Alguns poderão estar a pensar “Mas eu quero viver a vida…”. Repare, viver com uma espada financeira sobre a cabeça todos os dias do ano não é “Viver a vida”. “Viver a vida” é ter a liberdade de poder fazer escolhas. E ter a máquina de lavar avariada e não ter dinheiro para a mandar arranjar ou para comprar uma nova não é propriamente a melhor forma de “Viver a vida”. Estabeleça prioridades na sua vida.

Além dos 20, 30 ou 50 euros que vai ter de colocar de lado por mês, estabeleça retirar obrigatoriamente uma parte (à sua escolha) do subsídio de Férias e de Natal durante o tempo que for necessário até atingir este objetivo.

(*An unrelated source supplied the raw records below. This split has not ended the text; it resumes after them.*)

-- ==== Sys2Proof/Laws/Exec.lean ====
section
/-! SUPPORT. Everything a meaning can answer, said once: the inversion lemmas of the commands and of the
micro-operations that may stop, and what all commands and all micro-operations have in common. -/

namespace Sys2Proof.Machine

/-- Everything KEYEXP can answer (R133). -/
theorem execKeyexp_cases (key : List Byte) (s : State) :
    (∃ k : Key, key = k.toList ∧ s.scheduleInUse = false ∧
      execKeyexp key s = .next ((((s.setW (expandInto k s.w)).setKsValid true).setFbValid false).respond
        .ok (scheduleBytes (expandInto k s.w)))) ∨
    (key.length = 32 ∧ s.scheduleInUse = true ∧ execKeyexp key s = .refused .scheduleInUse) ∨
    (key.length ≠ 32 ∧ execKeyexp key s = .next (s.raise .invalidKeyLength)) := by
  rcases checkKeyexp_cases key with ⟨k, rfl, h⟩ | ⟨h, e⟩
  · cases hu : s.scheduleInUse
    · exact .inl ⟨k, rfl, rfl, by simp [execKeyexp, h, hu]⟩
    · exact .inr (.inl ⟨by simp, rfl, by simp [execKeyexp, h, hu]⟩)
  · exact .inr (.inr ⟨h, by simp [execKeyexp, e]⟩)

/-- Everything ENCBLK can answer (R167). -/
theorem execEncblk_cases (block : List Byte) (s : State) :
    (∃ b : Block, block = b.toList ∧ s.ksValid = true ∧ s.scheduleChanging = false ∧
      execEncblk block s =
        .next ((s.setGrid (encryptBlock b s.w)).respond .ok (encryptBlock b s.w).toList)) ∨
    (block.length = 16 ∧ s.ksValid = true ∧ s.scheduleChanging = true ∧
      execEncblk block s = .refused .scheduleInUse) ∨
    (block.length ≠ 16 ∧ execEncblk block s = .next (s.raise .invalidBlockLength)) ∨
    (block.length = 16 ∧ s.ksValid = false ∧ execEncblk block s = .next (s.raise .noSchedule)) := by
  rcases checkEncblk_cases block s with ⟨b, rfl, hk, h⟩ | ⟨h, e⟩ | ⟨h, hk, e⟩
  · cases hc : s.scheduleChanging
    · exact .inl ⟨b, rfl, hk, rfl, by simp [execEncblk, h, hc]⟩
    · exact .inr (.inl ⟨by simp, hk, rfl, by simp [execEncblk, h, hc]⟩)
  · exact .inr (.inr (.inl ⟨h, by simp [execEncblk, e]⟩))
  · exact .inr (.inr (.inr ⟨h, hk, by simp [execEncblk, e]⟩))

/-- Everything STREAM can answer (R187). -/
theorem execStream_cases (key iv data : List Byte) (s : State) :
    (∃ (k : Key) (v : Block), key = k.toList ∧ iv = v.toList ∧ s.scheduleInUse = false ∧
      execStream key iv data s =
        .next ((((((s.setW (expandInto k s.w)).setKsValid true).setGrid
          (streamLoop (expandInto k s.w) ⟨s.this.grid, v, []⟩ data).grid).setFb
          (streamLoop (expandInto k s.w) ⟨s.this.grid, v, []⟩ data).fb).setFbValid true).respond .ok
          (streamLoop (expandInto k s.w) ⟨s.this.grid, v, []⟩ data).out)) ∨
    (key.length = 32 ∧ iv.length = 16 ∧ s.scheduleInUse = true ∧
      execStream key iv data s = .refused .scheduleInUse) ∨
    (key.length ≠ 32 ∧ execStream key iv data s = .next (s.raise .invalidKeyLength)) ∨
    (key.length = 32 ∧ iv.length ≠ 16 ∧
      execStream key iv data s = .next (s.raise .invalidIVLength)) := by
  rcases checkStream_cases key iv with ⟨k, v, rfl, rfl, h⟩ | ⟨h, e⟩ | ⟨h, h', e⟩
  · cases hu : s.scheduleInUse
    · exact .inl ⟨k, v, rfl, rfl, rfl, by simp [execStream, h, hu]⟩
    · exact .inr (.inl ⟨by simp, by simp, rfl, by simp [execStream, h, hu]⟩)
  · exact .inr (.inr (.inl ⟨h, by simp [execStream, e]⟩))
  · exact .inr (.inr (.inr ⟨h, h', by simp [execStream, e]⟩))

/-- Everything OFBINIT can answer (R185). -/
theorem execOfbinit_cases (iv : List Byte) (s : State) :
    (∃ v : Block, iv = v.toList ∧ s.ksValid = true ∧
      execOfbinit iv s = .next (((s.setFb v).setFbValid true).respond .ok [])) ∨
    (iv.length ≠ 16 ∧ execOfbinit iv s = .next (s.raise .invalidIVLength)) ∨
    (iv.length = 16 ∧ s.ksValid = false ∧ execOfbinit iv s = .next (s.raise .noSchedule)) := by
  rcases checkOfbinit_cases iv s with ⟨v, rfl, hk, h⟩ | ⟨h, e⟩ | ⟨h, hk, e⟩
  · exact .inl ⟨v, rfl, hk, by simp [execOfbinit, h]⟩
  · exact .inr (.inl ⟨h, by simp [execOfbinit, e]⟩)
  · exact .inr (.inr ⟨h, hk, by simp [execOfbinit, e]⟩)

/-- Everything OFBCHUNK can answer (R186). -/
theorem execOfbchunk_cases (data : List Byte) (s : State) :
    (1 ≤ data.length ∧ data.length ≤ 16 ∧ s.ksValid = true ∧ s.this.fbValid = true ∧
      s.scheduleChanging = false ∧
      execOfbchunk data s = .next (((s.setGrid (encryptBlock s.this.fb s.w)).setFb
        (encryptBlock s.this.fb s.w)).respond .ok (xorChunk data (encryptBlock s.this.fb s.w)))) ∨
    (1 ≤ data.length ∧ data.length ≤ 16 ∧ s.ksValid = true ∧ s.this.fbValid = true ∧
      s.scheduleChanging = true ∧ execOfbchunk data s = .refused .scheduleInUse) ∨
    ((data.length < 1 ∨ 16 < data.length) ∧
      execOfbchunk data s = .next (s.raise .invalidChunkLength)) ∨
    (1 ≤ data.length ∧ data.length ≤ 16 ∧ s.ksValid = false ∧
      execOfbchunk data s = .next (s.raise .noSchedule)) ∨
    (1 ≤ data.length ∧ data.length ≤ 16 ∧ s.ksValid = true ∧ s.this.fbValid = false ∧
      execOfbchunk data s = .next (s.raise .noStream)) := by
  rcases checkOfbchunk_cases data s with
    ⟨h1, h2, hk, hf, h⟩ | ⟨h, e⟩ | ⟨h1, h2, hk, e⟩ | ⟨h1, h2, hk, hf, e⟩
  · cases hc : s.scheduleChanging
    · exact .inl ⟨h1, h2, hk, hf, rfl, by simp [execOfbchunk, h, hc]⟩
    · exact .inr (.inl ⟨h1, h2, hk, hf, rfl, by simp [execOfbchunk, h, hc]⟩)
  · exact .inr (.inr (.inl ⟨h, by simp [execOfbchunk, e]⟩))
  · exact .inr (.inr (.inr (.inl ⟨h1, h2, hk, by simp [execOfbchunk, e]⟩)))
  · exact .inr (.inr (.inr (.inr ⟨h1, h2, hk, hf, by simp [execOfbchunk, e]⟩)))

/-- Where a write of `W` completes, and how (R242). -/
theorem writeSchedule_next {w : Schedule} {s t : State} (h : writeSchedule w s = .next t) :
    s.scheduleInUse = false ∧ t = s.setW w := by
  unfold writeSchedule at h
  split at h
  · cases h
  · rename_i hu
    cases h
    exact ⟨by simpa using hu, rfl⟩

/-- A write of `W` completes while no other instance is busy. -/
theorem writeSchedule_unused {s : State} (h : s.scheduleInUse = false) (w : Schedule) :
    writeSchedule w s = .next (s.setW w) := by simp [writeSchedule, h]

/-- A write of `W` has no step while another instance is busy. -/
theorem writeSchedule_used {s : State} (h : s.scheduleInUse = true) (w : Schedule) :
    writeSchedule w s = .refused .scheduleInUse := by simp [writeSchedule, h]

/-- Where KSLOAD completes, and how (R131). -/
theorem execKsload_next {s t : State} (h : execKsload s = .next t) :
    s.scheduleInUse = false ∧ t = s.setW (loadKeyWords s.this.work.key s.w) := writeSchedule_next h

/-- Where KSWORD completes, and how (R132). -/
theorem execKsword_next {i : Nat} {s t : State} (h : execKsword i s = .next t) :
    8 ≤ i ∧ i ≤ 59 ∧ s.scheduleInUse = false ∧ t = s.setW (stepWord s.w i) := by
  unfold execKsword at h
  split at h
  · rename_i hi
    exact ⟨hi.1, hi.2, writeSchedule_next h⟩
  · cases h

/-- Where ADDROUNDKEY completes, and how (R152). -/
theorem execAddroundkey_next {k : Nat} {s t : State} (h : execAddroundkey k s = .next t) :
    k ≤ 14 ∧ t = s.setGrid (addRoundKey s.w k s.this.grid) := by
  unfold execAddroundkey at h
  split at h
  · rename_i hk
    cases h
    exact ⟨hk, rfl⟩
  · cases h

/-- Where OFBXOR completes, and how (R183). -/
theorem execOfbxor_next {n : Nat} {s t : State} (h : execOfbxor n s = .next t) :
    1 ≤ n ∧ n ≤ 16 ∧ s.this.seq.off + n ≤ s.this.work.data.length ∧
      t = s.memWrite s.this.seq.off
        (xorChunk ((s.this.work.data.drop s.this.seq.off).take n) s.this.grid) := by
  unfold execOfbxor State.memRead at h
  split at h
  · rename_i hn
    split at h
    · cases h
    · rename_i d hd
      split at hd
      · rename_i hl
        cases hd
        cases h
        exact ⟨hn.1, hn.2, hl, rfl⟩
      · cases hd
  · cases h

/-- LDSTATE from either source (R145). -/
theorem execLdstate_eq (src : LoadSource) (s : State) :
    execLdstate src s = .next (s.setGrid
      (match src with
       | .block => s.this.work.blk
       | .feedback => s.this.fb)) := by
  cases src <;> rfl

/-- What no micro-operation touches: it writes `W`, `S`, `FB`, `FB_VALID` or the result, and nothing else. -/
theorem execUop_frame {i : Instr} {s t : State} (hi : i.isCommand = false) (h : exec i s = .next t) :
    t.this.busy = s.this.busy ∧ t.this.seq = s.this.seq ∧ t.this.err = s.this.err ∧
    t.this.offered = s.this.offered ∧ t.this.responses = s.this.responses ∧
    t.this.work = { s.this.work with out := t.this.work.out } ∧
    t.ksValid = s.ksValid ∧ t.peers = s.peers ∧ t.turns = s.turns ∧ t.grain = s.grain ∧
    t.resetIn = s.resetIn ∧ t.freeUsed = s.freeUsed ∧
    (s.this.work.out.wf = true → t.this.work.out.wf = true) := by
  cases i with
  | keyexp _ | encblk _ | stream _ _ _ | ofbinit _ | ofbchunk _ => cases hi
  | ksload => obtain ⟨_, rfl⟩ := execKsload_next h; simp
  | ksword j => obtain ⟨_, _, _, rfl⟩ := execKsword_next h; simp
  | addroundkey k => obtain ⟨_, rfl⟩ := execAddroundkey_next h; simp
  | ofbxor n =>
    obtain ⟨_, _, _, rfl⟩ := execOfbxor_next h
    simpa using fun h => Memory.write_wf h _ _
  | ldstate src =>
    rw [exec, execLdstate_eq] at h
    injection h with h
    subst h
    simp
  | ststate =>
    simp only [exec, execStstate, Host.Outcome.next.injEq] at h
    subst h
    simpa using fun h => Memory.write_wf h _ _
  | subbytes | shiftrows | mixcolumns | fbload | fbupdate =>
    simp only [exec, execSubbytes, execShiftrows, execMixcolumns, execFbload, execFbupdate,
      Host.Outcome.next.injEq] at h
    subst h
    simp

/-- What every command leaves: an idle instance, one response more, and the other instances as they
were. -/
theorem execCommand_answers {i : Instr} {s t : State} (hi : i.isCommand = true) (h : exec i s = .next t) :
    t.this.busy = false ∧ t.this.seq = Seq.idle ∧ t.this.work = Work.none ∧ t.peers = s.peers ∧
    ∃ r, t.this.responses = s.this.responses ++ [r] := by
  cases i with
  | keyexp k =>
    rcases execKeyexp_cases k s with ⟨_, _, _, e⟩ | ⟨_, _, e⟩ | ⟨_, e⟩ <;> rw [exec, e] at h <;>
      first | (injection h with h; subst h; simp) | injection h
  | encblk k =>
    rcases execEncblk_cases k s with ⟨_, _, _, _, e⟩ | ⟨_, _, _, e⟩ | ⟨_, e⟩ | ⟨_, _, e⟩ <;>
      rw [exec, e] at h <;> first | (injection h with h; subst h; simp) | injection h
  | stream k v d =>
    rcases execStream_cases k v d s with ⟨_, _, _, _, _, e⟩ | ⟨_, _, _, e⟩ | ⟨_, e⟩ | ⟨_, _, e⟩ <;>
      rw [exec, e] at h <;> first | (injection h with h; subst h; simp) | injection h
  | ofbinit k =>
    rcases execOfbinit_cases k s with ⟨_, _, _, e⟩ | ⟨_, e⟩ | ⟨_, _, e⟩ <;> rw [exec, e] at h <;>
      injection h with h <;> subst h <;> simp
  | ofbchunk k =>
    rcases execOfbchunk_cases k s with
      ⟨_, _, _, _, _, e⟩ | ⟨_, _, _, _, _, e⟩ | ⟨_, e⟩ | ⟨_, _, _, e⟩ | ⟨_, _, _, _, e⟩ <;>
      rw [exec, e] at h <;> first | (injection h with h; subst h; simp) | injection h
  | ksload | ksword _ | ldstate _ | subbytes | shiftrows | mixcolumns | addroundkey _ | ststate
  | fbload | ofbxor _ | fbupdate => cases hi

end Sys2Proof.Machine
end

Talvez esteja em lay-off, mas ainda sem saber se a empresa vai fechar ou reabrir. Em alguns casos, a empresa até pode reabrir mas vai ter dificuldades em aguentar-se e pode vir a fechar mais mês, menos mês. Ou talvez tenham de despedir alguém e pode calhar-lhe a si, quem sabe. É para essas situações que deve ter 6 meses a um ano de despesas garantidas no banco.

Estamos a falar de valores a rondar os 5 mil euros ou mais, conforme os seus rendimentos e despesas.

Note que não estou a dizer-lhe como deve viver a sua vida, nem como deve gerir os seus gastos. Você ganha o dinheiro que ganha e gasta como muito bem entender. Repito que só quero que saiba o que tem de fazer para enfrentar crises como estas. Ou fica aflito, à mercê do que os bancos e o Estado lhe quiserem (ou puderem) dar ou depende de si próprio. É uma escolha que já devia ter feito no passado, mas que talvez ainda possa ir a tempo de fazer agora, a pensar no seu futuro e dos seus.

Para atingir este objetivo terá de fazer escolhas, sacrifícios, e abdicar de alguns luxos ou confortos. É o que é. Você decide o que fazer daqui para a frente.